====== Data to examine

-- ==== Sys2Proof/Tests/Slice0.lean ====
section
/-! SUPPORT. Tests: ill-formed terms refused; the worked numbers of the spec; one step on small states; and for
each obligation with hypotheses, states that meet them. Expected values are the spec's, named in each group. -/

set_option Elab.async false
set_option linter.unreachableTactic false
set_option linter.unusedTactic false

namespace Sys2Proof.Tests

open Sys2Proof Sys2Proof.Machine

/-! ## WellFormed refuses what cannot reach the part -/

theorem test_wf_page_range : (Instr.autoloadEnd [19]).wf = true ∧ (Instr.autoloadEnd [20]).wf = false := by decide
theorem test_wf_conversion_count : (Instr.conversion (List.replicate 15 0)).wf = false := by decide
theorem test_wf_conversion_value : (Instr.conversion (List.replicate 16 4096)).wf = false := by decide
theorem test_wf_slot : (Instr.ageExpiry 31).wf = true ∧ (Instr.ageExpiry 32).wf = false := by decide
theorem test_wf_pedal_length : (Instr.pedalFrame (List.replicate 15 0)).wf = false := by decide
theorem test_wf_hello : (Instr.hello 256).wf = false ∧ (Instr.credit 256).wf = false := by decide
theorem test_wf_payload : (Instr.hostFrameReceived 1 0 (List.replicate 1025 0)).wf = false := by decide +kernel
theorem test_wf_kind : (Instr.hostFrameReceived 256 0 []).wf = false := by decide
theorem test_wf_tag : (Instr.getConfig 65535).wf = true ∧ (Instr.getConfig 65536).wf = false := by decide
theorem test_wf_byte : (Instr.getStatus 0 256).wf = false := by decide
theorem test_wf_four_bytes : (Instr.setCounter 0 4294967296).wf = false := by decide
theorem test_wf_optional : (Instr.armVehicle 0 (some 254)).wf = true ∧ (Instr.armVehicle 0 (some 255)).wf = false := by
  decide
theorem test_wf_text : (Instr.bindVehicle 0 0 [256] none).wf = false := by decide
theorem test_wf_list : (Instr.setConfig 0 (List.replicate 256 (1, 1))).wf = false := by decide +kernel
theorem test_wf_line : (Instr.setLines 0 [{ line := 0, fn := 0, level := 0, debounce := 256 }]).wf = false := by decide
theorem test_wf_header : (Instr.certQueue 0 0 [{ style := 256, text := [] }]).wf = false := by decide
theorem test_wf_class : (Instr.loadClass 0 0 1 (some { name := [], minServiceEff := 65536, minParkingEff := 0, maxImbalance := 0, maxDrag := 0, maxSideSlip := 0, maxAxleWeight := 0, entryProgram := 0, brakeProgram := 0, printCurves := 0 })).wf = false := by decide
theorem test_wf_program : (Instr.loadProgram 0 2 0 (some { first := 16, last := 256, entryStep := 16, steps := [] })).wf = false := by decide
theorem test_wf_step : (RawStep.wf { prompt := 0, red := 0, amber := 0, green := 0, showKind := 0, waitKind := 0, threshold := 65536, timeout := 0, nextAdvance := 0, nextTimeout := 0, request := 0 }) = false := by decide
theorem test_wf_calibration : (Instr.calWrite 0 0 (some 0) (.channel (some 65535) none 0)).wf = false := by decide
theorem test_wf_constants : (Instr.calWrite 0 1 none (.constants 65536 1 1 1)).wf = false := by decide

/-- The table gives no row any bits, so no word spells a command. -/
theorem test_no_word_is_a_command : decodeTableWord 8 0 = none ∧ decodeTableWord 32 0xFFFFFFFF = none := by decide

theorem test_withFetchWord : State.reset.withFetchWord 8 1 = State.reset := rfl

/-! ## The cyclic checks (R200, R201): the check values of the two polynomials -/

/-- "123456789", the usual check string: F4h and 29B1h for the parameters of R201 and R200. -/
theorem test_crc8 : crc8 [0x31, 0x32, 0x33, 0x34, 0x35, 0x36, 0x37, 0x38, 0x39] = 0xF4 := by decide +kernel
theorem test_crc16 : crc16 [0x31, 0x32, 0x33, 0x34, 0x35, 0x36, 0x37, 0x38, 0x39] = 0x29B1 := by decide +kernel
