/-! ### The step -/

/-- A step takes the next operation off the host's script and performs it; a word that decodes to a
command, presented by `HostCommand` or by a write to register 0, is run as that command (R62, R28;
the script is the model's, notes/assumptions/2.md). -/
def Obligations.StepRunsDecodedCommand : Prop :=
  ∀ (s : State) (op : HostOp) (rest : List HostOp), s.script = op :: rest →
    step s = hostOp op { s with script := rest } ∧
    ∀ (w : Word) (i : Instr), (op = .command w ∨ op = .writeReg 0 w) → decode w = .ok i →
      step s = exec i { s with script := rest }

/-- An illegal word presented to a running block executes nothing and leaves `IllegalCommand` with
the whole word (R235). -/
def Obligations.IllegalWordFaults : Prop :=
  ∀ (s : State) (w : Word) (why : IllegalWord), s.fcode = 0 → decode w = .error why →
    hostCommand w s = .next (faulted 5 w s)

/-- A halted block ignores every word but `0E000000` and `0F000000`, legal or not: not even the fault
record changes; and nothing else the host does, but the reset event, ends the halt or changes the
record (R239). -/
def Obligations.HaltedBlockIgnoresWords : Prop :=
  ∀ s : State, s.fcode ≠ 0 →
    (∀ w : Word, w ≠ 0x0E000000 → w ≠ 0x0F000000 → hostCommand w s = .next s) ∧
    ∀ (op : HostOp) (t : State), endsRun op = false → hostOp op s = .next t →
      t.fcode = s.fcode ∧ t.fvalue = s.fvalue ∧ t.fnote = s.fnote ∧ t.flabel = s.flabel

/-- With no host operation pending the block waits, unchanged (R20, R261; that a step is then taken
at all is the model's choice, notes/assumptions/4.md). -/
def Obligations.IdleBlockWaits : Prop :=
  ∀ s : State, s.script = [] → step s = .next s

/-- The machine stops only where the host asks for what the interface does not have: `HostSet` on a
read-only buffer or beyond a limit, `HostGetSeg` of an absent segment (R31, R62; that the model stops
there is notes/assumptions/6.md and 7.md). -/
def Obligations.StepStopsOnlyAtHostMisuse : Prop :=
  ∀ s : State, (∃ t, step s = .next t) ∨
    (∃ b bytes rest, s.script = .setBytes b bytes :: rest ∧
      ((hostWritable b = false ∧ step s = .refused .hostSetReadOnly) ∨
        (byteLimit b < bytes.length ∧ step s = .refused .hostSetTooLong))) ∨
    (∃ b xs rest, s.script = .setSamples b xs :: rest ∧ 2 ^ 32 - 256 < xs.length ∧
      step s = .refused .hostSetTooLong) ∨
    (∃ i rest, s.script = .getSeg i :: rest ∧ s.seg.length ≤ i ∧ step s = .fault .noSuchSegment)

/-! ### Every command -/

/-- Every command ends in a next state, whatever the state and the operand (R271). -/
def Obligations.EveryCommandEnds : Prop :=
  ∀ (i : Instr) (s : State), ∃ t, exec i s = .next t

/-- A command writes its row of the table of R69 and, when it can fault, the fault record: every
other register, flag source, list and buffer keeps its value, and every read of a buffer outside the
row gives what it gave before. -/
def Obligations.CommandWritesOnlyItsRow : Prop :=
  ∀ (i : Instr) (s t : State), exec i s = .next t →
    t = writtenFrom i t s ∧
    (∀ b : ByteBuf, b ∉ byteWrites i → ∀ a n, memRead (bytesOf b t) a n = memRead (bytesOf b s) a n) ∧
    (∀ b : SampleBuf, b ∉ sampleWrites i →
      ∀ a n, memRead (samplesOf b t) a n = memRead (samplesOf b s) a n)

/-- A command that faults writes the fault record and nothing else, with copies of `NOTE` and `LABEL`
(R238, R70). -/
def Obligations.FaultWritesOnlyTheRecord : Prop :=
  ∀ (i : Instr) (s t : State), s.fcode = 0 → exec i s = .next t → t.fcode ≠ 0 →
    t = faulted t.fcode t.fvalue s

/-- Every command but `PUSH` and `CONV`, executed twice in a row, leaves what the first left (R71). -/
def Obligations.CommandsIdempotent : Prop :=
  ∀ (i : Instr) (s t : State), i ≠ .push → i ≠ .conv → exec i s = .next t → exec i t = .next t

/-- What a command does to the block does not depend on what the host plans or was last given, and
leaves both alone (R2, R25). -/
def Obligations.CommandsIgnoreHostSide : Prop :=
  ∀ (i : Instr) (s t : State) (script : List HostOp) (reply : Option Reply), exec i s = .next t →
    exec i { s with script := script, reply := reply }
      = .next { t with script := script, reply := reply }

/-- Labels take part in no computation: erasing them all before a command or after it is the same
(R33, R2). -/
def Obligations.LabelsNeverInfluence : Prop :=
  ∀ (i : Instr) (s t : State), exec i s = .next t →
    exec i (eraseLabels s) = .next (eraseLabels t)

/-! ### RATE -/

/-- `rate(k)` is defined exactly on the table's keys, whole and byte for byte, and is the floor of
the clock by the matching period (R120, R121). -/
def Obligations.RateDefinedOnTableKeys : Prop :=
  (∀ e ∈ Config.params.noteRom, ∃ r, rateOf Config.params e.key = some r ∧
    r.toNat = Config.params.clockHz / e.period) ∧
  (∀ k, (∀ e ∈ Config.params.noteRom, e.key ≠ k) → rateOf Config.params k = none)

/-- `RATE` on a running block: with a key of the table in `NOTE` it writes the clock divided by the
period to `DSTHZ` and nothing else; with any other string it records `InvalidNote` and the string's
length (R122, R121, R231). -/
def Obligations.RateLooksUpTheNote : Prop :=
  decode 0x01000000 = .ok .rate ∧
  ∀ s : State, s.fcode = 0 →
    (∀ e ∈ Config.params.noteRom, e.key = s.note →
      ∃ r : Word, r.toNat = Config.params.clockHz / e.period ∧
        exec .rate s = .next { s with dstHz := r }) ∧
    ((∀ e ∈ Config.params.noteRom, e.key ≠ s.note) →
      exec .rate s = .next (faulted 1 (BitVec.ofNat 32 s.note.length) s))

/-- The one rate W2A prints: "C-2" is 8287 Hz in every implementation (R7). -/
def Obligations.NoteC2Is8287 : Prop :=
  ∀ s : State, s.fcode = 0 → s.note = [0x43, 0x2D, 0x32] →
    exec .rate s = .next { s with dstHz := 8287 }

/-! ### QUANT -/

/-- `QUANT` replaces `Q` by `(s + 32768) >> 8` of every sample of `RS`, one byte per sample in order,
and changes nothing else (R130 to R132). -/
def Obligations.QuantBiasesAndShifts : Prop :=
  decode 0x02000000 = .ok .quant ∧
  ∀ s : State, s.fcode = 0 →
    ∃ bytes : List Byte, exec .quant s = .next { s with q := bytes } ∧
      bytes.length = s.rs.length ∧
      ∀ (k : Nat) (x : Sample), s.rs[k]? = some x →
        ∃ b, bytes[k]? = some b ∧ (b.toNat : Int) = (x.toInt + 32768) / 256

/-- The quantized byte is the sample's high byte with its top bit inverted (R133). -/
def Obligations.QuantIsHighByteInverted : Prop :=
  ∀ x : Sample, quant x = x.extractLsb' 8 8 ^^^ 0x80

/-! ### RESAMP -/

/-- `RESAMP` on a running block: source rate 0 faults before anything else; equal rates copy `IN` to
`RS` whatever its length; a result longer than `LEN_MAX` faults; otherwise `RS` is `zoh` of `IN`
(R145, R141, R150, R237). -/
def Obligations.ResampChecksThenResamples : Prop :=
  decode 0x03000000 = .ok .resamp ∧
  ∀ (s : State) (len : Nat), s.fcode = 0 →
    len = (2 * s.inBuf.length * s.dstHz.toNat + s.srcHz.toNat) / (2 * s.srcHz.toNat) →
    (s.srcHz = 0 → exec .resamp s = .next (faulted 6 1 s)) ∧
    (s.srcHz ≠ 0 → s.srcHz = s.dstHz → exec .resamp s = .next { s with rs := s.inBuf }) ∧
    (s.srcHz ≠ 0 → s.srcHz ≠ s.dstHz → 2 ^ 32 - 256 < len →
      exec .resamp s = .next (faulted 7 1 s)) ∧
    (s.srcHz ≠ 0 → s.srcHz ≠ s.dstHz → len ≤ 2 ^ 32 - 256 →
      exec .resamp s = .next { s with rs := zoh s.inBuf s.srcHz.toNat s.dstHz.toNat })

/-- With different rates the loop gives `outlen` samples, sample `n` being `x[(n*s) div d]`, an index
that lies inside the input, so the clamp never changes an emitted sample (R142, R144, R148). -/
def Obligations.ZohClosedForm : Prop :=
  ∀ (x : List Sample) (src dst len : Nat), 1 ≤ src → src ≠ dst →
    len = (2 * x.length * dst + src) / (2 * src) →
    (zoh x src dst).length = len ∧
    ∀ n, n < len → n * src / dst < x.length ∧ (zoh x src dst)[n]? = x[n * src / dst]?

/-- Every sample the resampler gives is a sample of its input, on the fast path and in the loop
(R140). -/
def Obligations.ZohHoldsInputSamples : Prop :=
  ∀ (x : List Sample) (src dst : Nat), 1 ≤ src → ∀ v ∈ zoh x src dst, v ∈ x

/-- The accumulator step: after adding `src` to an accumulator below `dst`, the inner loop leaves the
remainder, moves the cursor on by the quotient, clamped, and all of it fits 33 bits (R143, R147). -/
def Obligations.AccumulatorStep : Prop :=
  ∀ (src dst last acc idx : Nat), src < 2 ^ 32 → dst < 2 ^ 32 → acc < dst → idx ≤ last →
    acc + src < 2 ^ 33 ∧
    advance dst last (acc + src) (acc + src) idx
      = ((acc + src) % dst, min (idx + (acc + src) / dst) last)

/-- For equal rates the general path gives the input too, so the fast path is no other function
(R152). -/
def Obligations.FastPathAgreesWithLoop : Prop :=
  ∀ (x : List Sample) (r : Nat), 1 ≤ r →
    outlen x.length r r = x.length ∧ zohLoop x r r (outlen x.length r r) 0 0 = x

============

The task: From the records above, copy only the lines starting with the line that holds "def Obligations.StepStopsOnlyAtHostMisuse : Prop" and going on through the line that holds "(R238, R70). -/", exactly as written.

Exercise result:
def Obligations.StepStopsOnlyAtHostMisuse : Prop :=
  ∀ s : State, (∃ t, step s = .next t) ∨
    (∃ b bytes rest, s.script = .setBytes b bytes :: rest ∧
      ((hostWritable b = false ∧ step s = .refused .hostSetReadOnly) ∨
        (byteLimit b < bytes.length ∧ step s = .refused .hostSetTooLong))) ∨
    (∃ b xs rest, s.script = .setSamples b xs :: rest ∧ 2 ^ 32 - 256 < xs.length ∧
      step s = .refused .hostSetTooLong) ∨
    (∃ i rest, s.script = .getSeg i :: rest ∧ s.seg.length ≤ i ∧ step s = .fault .noSuchSegment)

/-! ### Every command -/

/-- Every command ends in a next state, whatever the state and the operand (R271). -/
def Obligations.EveryCommandEnds : Prop :=
  ∀ (i : Instr) (s : State), ∃ t, exec i s = .next t

/-- A command writes its row of the table of R69 and, when it can fault, the fault record: every
other register, flag source, list and buffer keeps its value, and every read of a buffer outside the
row gives what it gave before. -/
def Obligations.CommandWritesOnlyItsRow : Prop :=
  ∀ (i : Instr) (s t : State), exec i s = .next t →
    t = writtenFrom i t s ∧
    (∀ b : ByteBuf, b ∉ byteWrites i → ∀ a n, memRead (bytesOf b t) a n = memRead (bytesOf b s) a n) ∧
    (∀ b : SampleBuf, b ∉ sampleWrites i →
      ∀ a n, memRead (samplesOf b t) a n = memRead (samplesOf b s) a n)

/-- A command that faults writes the fault record and nothing else, with copies of `NOTE` and `LABEL`
(R238, R70). -/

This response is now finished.